▶ _Input_

★ ★ ★ ★ ★

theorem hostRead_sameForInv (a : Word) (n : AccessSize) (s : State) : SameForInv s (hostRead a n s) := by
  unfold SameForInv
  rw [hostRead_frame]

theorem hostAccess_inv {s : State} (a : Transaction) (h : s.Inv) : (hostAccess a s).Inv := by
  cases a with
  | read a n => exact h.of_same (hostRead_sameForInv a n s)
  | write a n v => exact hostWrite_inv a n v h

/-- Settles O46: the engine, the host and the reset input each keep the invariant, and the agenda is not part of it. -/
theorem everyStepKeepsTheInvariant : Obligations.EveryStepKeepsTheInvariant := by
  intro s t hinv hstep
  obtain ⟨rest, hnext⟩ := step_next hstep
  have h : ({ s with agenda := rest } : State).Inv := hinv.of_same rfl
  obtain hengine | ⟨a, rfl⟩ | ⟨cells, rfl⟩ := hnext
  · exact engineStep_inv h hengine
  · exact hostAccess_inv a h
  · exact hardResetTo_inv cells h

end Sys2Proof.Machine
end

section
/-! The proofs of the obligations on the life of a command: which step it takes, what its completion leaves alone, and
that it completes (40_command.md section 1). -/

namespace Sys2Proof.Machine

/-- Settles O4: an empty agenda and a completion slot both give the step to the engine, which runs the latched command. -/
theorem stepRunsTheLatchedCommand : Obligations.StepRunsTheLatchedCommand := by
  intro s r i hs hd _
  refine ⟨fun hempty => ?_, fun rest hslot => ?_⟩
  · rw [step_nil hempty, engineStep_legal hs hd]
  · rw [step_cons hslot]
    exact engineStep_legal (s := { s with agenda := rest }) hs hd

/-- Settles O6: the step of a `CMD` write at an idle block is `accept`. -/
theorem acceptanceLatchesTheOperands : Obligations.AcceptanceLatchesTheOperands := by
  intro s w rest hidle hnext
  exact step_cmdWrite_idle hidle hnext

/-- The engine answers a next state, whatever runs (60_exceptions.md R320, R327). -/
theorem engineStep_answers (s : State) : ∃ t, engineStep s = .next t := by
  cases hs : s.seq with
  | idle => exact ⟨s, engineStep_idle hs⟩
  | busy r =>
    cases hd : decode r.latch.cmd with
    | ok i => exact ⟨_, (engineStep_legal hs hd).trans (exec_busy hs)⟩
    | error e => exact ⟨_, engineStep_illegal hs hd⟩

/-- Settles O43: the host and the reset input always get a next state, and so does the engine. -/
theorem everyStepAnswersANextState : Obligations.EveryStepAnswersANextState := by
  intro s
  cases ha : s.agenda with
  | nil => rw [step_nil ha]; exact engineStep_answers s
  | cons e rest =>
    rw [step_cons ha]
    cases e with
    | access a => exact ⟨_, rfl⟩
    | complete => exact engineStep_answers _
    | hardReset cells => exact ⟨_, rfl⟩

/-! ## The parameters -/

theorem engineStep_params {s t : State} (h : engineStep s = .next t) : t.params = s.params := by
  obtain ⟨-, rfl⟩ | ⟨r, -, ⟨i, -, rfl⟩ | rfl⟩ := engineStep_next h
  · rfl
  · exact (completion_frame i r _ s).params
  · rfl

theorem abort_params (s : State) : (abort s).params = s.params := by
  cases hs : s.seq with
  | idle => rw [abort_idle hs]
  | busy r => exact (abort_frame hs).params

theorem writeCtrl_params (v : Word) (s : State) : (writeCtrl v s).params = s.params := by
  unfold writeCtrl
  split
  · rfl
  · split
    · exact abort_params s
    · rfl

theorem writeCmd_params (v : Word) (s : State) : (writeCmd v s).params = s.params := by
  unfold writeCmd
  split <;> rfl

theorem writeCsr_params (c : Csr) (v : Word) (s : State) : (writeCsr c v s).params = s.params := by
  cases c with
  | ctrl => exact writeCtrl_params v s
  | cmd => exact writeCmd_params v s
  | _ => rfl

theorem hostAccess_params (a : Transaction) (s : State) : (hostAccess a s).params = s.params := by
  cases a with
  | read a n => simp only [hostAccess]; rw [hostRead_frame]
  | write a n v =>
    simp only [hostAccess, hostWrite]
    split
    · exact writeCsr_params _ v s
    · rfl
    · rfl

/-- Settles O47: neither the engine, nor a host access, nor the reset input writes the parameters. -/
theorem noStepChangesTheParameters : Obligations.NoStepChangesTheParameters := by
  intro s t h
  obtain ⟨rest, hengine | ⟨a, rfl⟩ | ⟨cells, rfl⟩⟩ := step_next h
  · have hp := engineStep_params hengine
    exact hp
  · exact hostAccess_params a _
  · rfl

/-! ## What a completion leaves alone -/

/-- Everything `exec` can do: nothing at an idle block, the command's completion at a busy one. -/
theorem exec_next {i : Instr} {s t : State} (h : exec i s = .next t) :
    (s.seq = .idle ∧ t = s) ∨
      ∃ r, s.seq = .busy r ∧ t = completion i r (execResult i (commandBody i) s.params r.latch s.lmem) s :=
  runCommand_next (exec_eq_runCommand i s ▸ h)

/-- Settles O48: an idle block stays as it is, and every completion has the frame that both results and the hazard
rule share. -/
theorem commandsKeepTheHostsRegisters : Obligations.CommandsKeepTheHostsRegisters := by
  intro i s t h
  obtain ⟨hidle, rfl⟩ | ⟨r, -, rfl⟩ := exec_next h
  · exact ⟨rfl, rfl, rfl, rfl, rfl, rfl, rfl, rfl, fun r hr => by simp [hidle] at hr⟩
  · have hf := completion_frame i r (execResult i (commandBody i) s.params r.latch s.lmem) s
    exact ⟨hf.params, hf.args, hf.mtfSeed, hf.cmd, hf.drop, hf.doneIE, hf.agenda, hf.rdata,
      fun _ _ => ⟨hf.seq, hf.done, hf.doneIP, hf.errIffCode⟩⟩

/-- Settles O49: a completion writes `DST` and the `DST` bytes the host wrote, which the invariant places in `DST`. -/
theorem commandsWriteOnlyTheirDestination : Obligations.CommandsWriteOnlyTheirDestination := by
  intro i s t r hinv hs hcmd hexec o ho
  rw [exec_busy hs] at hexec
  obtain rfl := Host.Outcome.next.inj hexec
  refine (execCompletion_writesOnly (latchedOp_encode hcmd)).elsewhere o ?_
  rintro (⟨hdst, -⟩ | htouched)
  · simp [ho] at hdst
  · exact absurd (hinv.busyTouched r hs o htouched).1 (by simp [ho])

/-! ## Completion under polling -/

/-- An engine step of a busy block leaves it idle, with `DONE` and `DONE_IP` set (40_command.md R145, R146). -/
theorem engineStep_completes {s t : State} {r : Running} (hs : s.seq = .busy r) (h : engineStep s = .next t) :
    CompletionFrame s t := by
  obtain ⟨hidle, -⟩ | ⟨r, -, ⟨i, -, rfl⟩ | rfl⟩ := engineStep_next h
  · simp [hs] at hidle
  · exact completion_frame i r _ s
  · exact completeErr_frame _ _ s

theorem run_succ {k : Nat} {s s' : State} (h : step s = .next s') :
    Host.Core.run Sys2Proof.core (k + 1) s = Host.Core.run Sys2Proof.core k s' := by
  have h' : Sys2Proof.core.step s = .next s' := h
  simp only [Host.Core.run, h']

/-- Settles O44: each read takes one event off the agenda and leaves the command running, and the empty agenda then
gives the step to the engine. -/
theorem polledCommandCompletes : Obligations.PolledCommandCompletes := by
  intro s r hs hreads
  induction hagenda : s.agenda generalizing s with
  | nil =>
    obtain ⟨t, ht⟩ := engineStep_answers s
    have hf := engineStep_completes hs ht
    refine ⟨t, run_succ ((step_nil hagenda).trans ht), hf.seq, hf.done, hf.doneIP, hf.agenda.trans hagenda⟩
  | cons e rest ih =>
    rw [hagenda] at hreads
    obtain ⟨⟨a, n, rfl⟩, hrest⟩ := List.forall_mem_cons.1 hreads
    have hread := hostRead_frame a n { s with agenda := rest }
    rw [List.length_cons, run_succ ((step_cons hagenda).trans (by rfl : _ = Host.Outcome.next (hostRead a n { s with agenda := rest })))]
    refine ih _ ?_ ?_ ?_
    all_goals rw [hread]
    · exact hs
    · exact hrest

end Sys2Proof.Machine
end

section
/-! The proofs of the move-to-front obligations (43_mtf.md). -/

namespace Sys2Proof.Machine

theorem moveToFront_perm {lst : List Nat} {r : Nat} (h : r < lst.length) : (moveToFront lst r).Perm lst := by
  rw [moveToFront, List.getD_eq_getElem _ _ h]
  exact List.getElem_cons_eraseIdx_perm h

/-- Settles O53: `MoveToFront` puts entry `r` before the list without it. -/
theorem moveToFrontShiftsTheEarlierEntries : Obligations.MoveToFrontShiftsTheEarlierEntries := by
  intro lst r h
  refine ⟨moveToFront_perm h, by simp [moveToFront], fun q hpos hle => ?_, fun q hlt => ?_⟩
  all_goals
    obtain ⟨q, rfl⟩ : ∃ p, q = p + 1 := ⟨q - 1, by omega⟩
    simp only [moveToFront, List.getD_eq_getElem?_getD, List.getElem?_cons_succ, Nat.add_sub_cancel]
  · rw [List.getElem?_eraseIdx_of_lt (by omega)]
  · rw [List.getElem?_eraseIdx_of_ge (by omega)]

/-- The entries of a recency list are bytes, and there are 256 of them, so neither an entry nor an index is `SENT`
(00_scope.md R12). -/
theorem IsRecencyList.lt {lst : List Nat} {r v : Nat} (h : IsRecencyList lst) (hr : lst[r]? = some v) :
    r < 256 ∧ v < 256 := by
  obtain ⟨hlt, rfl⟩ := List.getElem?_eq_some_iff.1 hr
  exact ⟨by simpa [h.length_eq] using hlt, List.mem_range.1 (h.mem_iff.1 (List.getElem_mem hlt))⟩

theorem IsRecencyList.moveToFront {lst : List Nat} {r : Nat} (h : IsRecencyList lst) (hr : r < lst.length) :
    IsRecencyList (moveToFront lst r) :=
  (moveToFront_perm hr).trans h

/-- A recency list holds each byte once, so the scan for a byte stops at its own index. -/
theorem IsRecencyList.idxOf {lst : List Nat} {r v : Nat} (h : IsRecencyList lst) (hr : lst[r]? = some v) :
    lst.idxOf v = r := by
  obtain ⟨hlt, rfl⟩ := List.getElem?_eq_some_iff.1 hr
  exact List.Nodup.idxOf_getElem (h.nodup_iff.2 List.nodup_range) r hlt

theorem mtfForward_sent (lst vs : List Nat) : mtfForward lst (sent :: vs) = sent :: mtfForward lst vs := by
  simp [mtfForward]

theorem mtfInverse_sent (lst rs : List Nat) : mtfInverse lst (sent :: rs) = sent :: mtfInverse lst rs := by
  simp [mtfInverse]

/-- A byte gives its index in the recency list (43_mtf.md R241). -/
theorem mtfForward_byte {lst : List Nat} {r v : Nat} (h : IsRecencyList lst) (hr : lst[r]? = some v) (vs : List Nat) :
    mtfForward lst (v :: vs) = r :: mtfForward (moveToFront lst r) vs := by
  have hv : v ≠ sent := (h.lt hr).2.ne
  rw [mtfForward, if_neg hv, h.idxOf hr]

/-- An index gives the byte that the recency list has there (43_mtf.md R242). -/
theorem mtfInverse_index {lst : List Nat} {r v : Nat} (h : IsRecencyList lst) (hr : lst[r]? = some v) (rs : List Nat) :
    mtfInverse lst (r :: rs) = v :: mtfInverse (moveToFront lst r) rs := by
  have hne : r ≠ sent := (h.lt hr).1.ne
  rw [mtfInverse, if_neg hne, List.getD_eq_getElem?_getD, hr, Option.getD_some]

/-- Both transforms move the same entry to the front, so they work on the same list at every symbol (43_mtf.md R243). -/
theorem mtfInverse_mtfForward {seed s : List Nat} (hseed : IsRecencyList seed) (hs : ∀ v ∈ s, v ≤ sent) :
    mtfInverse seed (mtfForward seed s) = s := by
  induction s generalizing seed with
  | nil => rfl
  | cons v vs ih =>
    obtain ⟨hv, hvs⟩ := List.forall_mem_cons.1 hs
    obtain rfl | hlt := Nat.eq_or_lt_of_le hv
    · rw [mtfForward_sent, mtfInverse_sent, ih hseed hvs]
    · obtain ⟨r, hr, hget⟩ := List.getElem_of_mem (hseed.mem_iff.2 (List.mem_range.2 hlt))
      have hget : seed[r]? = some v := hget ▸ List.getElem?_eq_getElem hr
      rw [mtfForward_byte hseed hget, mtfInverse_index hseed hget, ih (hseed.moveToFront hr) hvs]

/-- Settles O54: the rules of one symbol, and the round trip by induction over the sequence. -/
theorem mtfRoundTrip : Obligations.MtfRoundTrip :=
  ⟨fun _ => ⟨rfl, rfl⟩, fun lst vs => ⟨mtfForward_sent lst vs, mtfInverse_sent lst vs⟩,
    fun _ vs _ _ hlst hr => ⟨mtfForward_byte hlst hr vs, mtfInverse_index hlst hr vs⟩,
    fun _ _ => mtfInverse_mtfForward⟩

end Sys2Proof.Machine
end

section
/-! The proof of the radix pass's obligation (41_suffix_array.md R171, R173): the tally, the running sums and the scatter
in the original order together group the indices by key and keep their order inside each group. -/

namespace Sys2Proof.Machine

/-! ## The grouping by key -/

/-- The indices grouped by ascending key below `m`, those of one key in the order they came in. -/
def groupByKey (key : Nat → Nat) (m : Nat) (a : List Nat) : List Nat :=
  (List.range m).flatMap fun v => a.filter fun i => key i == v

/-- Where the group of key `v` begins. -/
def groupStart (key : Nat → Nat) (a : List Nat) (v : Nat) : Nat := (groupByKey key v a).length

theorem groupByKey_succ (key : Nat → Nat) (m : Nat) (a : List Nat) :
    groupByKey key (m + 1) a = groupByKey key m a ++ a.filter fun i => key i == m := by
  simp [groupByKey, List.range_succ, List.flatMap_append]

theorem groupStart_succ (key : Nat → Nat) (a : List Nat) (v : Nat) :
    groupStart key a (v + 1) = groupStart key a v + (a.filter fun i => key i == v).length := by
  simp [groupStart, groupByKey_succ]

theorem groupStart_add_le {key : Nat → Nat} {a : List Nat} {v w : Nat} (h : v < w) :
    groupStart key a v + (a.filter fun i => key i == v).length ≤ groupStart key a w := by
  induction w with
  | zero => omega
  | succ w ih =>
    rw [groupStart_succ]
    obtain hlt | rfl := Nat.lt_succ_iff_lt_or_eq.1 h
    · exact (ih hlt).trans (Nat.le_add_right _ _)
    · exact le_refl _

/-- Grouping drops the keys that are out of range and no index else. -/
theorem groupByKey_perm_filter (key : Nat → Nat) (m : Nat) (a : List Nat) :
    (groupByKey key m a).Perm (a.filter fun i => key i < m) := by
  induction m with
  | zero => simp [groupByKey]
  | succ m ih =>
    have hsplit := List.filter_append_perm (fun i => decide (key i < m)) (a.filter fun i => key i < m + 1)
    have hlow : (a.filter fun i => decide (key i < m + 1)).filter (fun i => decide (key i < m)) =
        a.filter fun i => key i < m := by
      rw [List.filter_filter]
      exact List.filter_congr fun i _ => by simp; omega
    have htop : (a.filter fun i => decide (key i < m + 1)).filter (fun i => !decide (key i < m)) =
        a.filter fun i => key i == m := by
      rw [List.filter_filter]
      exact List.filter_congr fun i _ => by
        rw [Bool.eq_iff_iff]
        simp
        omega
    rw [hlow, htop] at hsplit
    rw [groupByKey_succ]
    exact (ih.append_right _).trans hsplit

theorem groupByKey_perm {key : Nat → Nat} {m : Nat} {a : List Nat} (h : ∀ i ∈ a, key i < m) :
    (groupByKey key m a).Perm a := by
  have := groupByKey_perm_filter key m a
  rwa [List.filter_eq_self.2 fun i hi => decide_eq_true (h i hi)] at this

★ ★ ★ ★ ★

▶ _Problem_
Write out every line of the preceding listing that contains "hsplit".

▶ _Task output_
    have hsplit := List.filter_append_perm (fun i => decide (key i < m)) (a.filter fun i => key i < m + 1)
    rw [hlow, htop] at hsplit
    exact (ih.append_right _).trans hsplit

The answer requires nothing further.